Scotts ends pricing drought, but SunOpta scrubbed; bonds up broadly; Chemours off on verdict

By Paul Deckelman and Paul A. Harris

New York, Oct. 7 – The high-yield market saw another day of strong gains on Wednesday, its third in a row on that score.

And the primary arena came back to life as lawn-care products maker Scotts Miracle-Gro Co. came to market with an upsized $400 million offering of eight-year notes. That drive-by transaction was the first such pricing seen in Junkbondland since Sept. 25, when Altice NV and Cablevision Systems Corp. did a $6.6 billion three-part behemoth of a bond deal to finance the latter company’s pending acquisition by the former and Olin Corp. joined in with its own $1.22 billion two-part megadeal.

But while the opportunistically timed and quickly shopped Scotts deal successfully took advantage of this week’s so far improved tone in the junk precincts, another would-be issuer remained wary. Syndicate sources said late in the day that SunOpta Foods Inc. had pulled its $330 million offering of seven-year secured notes, which had been expected to price on Wednesday.

But that negative note was of not much interest to most junk market participants on Wednesday, as traders saw a broad range of bonds riding the solid momentum generated over the past two sessions and mostly moving higher.

These included recently priced offerings such as the aforementioned Cablevision and Olin bonds and Frontier Communications Corp.’s three-part offering from earlier in September as well as established telecommunications credits like Sprint Corp. and energy names such as California Resources Corp.

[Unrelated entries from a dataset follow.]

-- ==== Sys2Proof/Machine/Power.lean ====
section
/-! DEFINITION. Modes, resets, the start, supplies and temperature, activation and trials, and the JTAG port (R461 to R463, R479
to R495, R521, R522). -/

namespace Sys2Proof.Machine

/-! ### Resets -/

/-- Whether a reset source keeps the diagnostic log (Table 19.5). -/
def keepsLog (src : Nat) : Bool := decide (2 ≤ src ∧ src ≤ 7)

/-- Whether a reset source is a trial failure (Table 19.5). -/
def failsTrial (src : Nat) : Bool := decide (5 ≤ src ∧ src ≤ 8)

/-- A slot as a reset leaves it (R458, R460): a transfer ends EMPTY with reason 0x14, and a pending activation is cancelled. -/
def ImgSlot.afterReset (x : ImgSlot) : ImgSlot :=
  match x.state with
  | .receiving => { ImgSlot.reset with reason := 0x14 }
  | .scheduled | .trial | .running => { x with state := .bootable, activate := none, transfer := none }
  | .empty | .refused | .bootable | .failed => { x with transfer := none }

/-- The flash and OTP as a reset leaves them (R458, R489). -/
def State.flashAfter (s : State) (src : Nat) : FlashSt :=
  let f := s.flash
  let ended (i : Nat) : List (Nat × Nat) := if (s.slot i).state = .receiving then [(i, 0x14)] else []
  { f with slot0 := f.slot0.afterReset, slot1 := f.slot1.afterReset, trialTick := none
           trialHit := f.trialHit || (s.onTrial && failsTrial src), notes := f.notes ++ ended 0 ++ ended 1 }

/-- The journal as a reset leaves it: what was not committed is lost (R468), and SYSTEM is that of its record (R472). -/
def State.journalAfter (s : State) : JournalSt :=
  let y := match latestRecord (s.journal.records.filter (fun r => r.group == 31)) with
    | some r => r.sys
    | none => JournalSt.reset.sys
  { s.journal with dirty := [], sys := y }

/-- The backup domain as a reset leaves it: its interface locked, and nothing of a staged write committed (R497, R498). -/
def RtcSt.afterReset (r : RtcSt) : RtcSt := { r with locked := true, write := [], lockedDue := false, lastSet := none }

/-- Everything except the backup domain is reset, with a source of Table 19.5 (R489, R521). The queue, what left the device,
the free values and host memory are not the device's to reset. -/
def State.afterReset (s : State) (src : Nat) : State :=
  { State.reset with
    pending := s.pending, out := s.out ++ [.floated true], freeCtr := s.freeCtr, host := s.host, rtc := s.rtc.afterReset
    flash := s.flashAfter src, journal := s.journalAfter, diag := if keepsLog src then s.diag else []
    power := { State.reset.power with
      railsGood := s.power.railsGood, lastReset := src, resets := if keepsLog src then sat32 (s.power.resets + 1) else 0
      enterMaintain := src == 3 && s.power.enterMaintain } }

/-- Whether the device runs: rails good, started, and not held by a shutdown (R491, R494). -/
def State.up (s : State) : Bool := s.power.railsGood && s.power.ioUp && !s.thermal.shutdown

/-- RESET_N_ASSERTED (R489): it acts on a device whose rails are good and that no shutdown holds. -/
def execResetNAsserted (s : State) : Res :=
  .next (if s.power.railsGood && !s.thermal.shutdown then s.afterReset 2 else s)

/-- WATCHDOG_RESET (R489). -/
def execWatchdogReset (s : State) : Res := .next (if s.up then s.afterReset 5 else s)

/-- PLL_G_LOCK_LOST (R116). -/
def execPllGLockLost (s : State) : Res := .next (if s.up && s.clk.pllG.locked then s.afterReset 6 else s)

/-- RAIL_POWER_LOSS (R491, R497): the interface locks, every I/O ball floats, and everything but the backup domain is reset; with
every rail down and VBAT good the device is in BACKUP. -/
def execRailPowerLoss (allDown vbatOk : Bool) (s : State) : Res :=
  .next <|
    let hit := s.flash.trialHit
    let t := s.afterReset 0
    { t with
      rtc := { t.rtc with onVbat := true, vbatSeen := t.rtc.vbatSeen || vbatOk }
      flash := { t.flash with trialHit := hit }
      power := { t.power with railsGood := false, resets := s.power.resets
                              mode := if allDown && vbatOk then .backup else .dormant } }

/-- POWER_ON_RESET (R491): every rail is good again, with source 1 where all of them had been down and 8 otherwise. -/
def execPowerOnReset (allDown : Bool) (s : State) : Res :=
  .next <|
    if s.power.railsGood then s
    else
      let t := s.afterReset (if allDown then 1 else 8)
      { t with power := { t.power with railsGood := true } }

/-! ### Trials (R461, R462) -/

/-- A trial failure: the first is counted, the second gives the previous slot back and marks the new one FAILED. -/
def State.trialFail (s : State) : State :=
  let y := s.journal.sys
  if y.trialCount = 0 then s.writeSystem (fun y => { y with trialCount := 1 })
  else
    let s := s.writeSystem (fun y => { y with bootSlot := y.prevSlot, prevSlot := y.bootSlot, trialCount := 2, confirmed := true })
    let s := s.modSlot y.bootSlot (fun x => { x with state := .failed, reason := 0x10 })
    { s with flash := { s.flash with notes := s.flash.notes ++ [(y.bootSlot, 0x10)] } }

/-- The device starts again from step 3 of Table 18.6 after a trial failure: what a start begins with, no new source. -/
def State.restart (s : State) : State :=
  let t := s.afterReset 0
  { t with power := { t.power with lastReset := s.power.lastReset, resets := s.power.resets }, diag := s.diag
           flash := { t.flash with trialHit := false } }

/-- TRIAL_FAILURE (R462): READY is not set within 10 s of step 3. -/
def execTrialFailure (s : State) : Res :=
  .next (if s.power.startPend && s.flash.trialTick.isSome then s.trialFail.restart else s)

/-- TRIAL_CONFIRM (R461): 60 s after READY. -/
def execTrialConfirm (s : State) : Res :=
  .next <|
    match s.flash.trialTick with
    | none => s
    | some n =>
      if !s.serving || decide (n < 60000) then s
      else
        let i := s.flash.running
        let s := s.writeSystem (fun y => { y with confirmed := true })
        let s : State := { s with flash := { s.flash with trialTick := none } }
        (s.modSlot i (fun x => { x with state := .running, reason := 0x11 })).imageEvent i 0x11

/-- The slot whose activation is due. -/
def State.activationDue (s : State) : Option Nat :=
  [0, 1].find? (fun i => (s.slot i).state == .scheduled && match (s.slot i).activate with
    | some d => decide (d.toNat ≤ s.now)
    | none => false)

/-- IMAGE_ACTIVATION (Table 18.6 steps 1 and 2). Under the recovery loader no trial follows (R466). -/
def execImageActivation (s : State) : Res :=
  .next <|
    match s.activationDue with
    | none => s
    | some i =>
      if !s.serving then s
      else
        let r := s.power.recovery
        let prev := if r then 1 - i else s.flash.running
        (s.writeSystem (fun y => { y with bootSlot := i, prevSlot := prev, trialCount := 0, confirmed := r })).afterReset 4

/-! ### Processor load (R463) -/

/-- The segment of a target in a slot. -/
def State.segOf (s : State) (i target : Nat) : Option Segment :=
  (headerSegs (s.slotBytes i 0 384)).find? (fun x => x.target == target)

/-- What loading one segment gave: 0 ready, 1 taken from the other slot, 2 failed. -/
def State.loadSeg (s : State) (i : Nat) (x : SegLoad) : Nat :=
  let t := x.target.toNat
  match s.segOf i t with
  | none => 0
  | some g =>
    if t = 0 || decide (6 < t) || x.first || x.second then 0
    else
      let o := 1 - i
      let st := (s.slot o).state
      let ok := (st == .bootable || st == .failed) && s.slotReason o == 0 && x.other && match s.segOf o t with
        | some k => k.iface / 256 == g.iface / 256
        | none => false
      if ok then 1 else 2

/-- The reasons that loading the segments of a slot reports, and whether one failed with no fallback. -/
def State.loadSegs (s : State) (i : Nat) (xs : List SegLoad) : List Nat × Bool :=
  xs.foldl (fun a x =>
    let k := s.loadSeg i x
    if k = 1 then (a.1 ++ [0x20 + x.target.toNat], a.2) else if k = 2 then (a.1 ++ [0x28 + x.target.toNat], true) else a) ([], false)

/-! ### The start (Table 19.6) -/

/-- The slot that a start boots: the SYSTEM record's, or else the other, where its checks pass (R488). -/
def State.bootChoice (s : State) : Option Nat :=
  let good (i : Nat) : Bool := (s.slot i).state == .bootable || (s.slot i).state == .failed
  let b := s.journal.sys.bootSlot
  if good b then some b else if good (1 - b) then some (1 - b) else none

One notable exception to the day’s bond bonanza was Chemours Co. Bonds of that chemical company, which was spun off into an independent entity earlier this year by industry giant DuPont, retreated in active trading on the news that a federal jury had ruled against DuPont in a suit brought by a woman who claimed that its dumping of a toxic chemical into the Ohio River had given her kidney cancer, the first of what is expected to be over 3,000 such lawsuits. Chemours is legally on the hook for the damages because it now owns the plant where the chemical was produced.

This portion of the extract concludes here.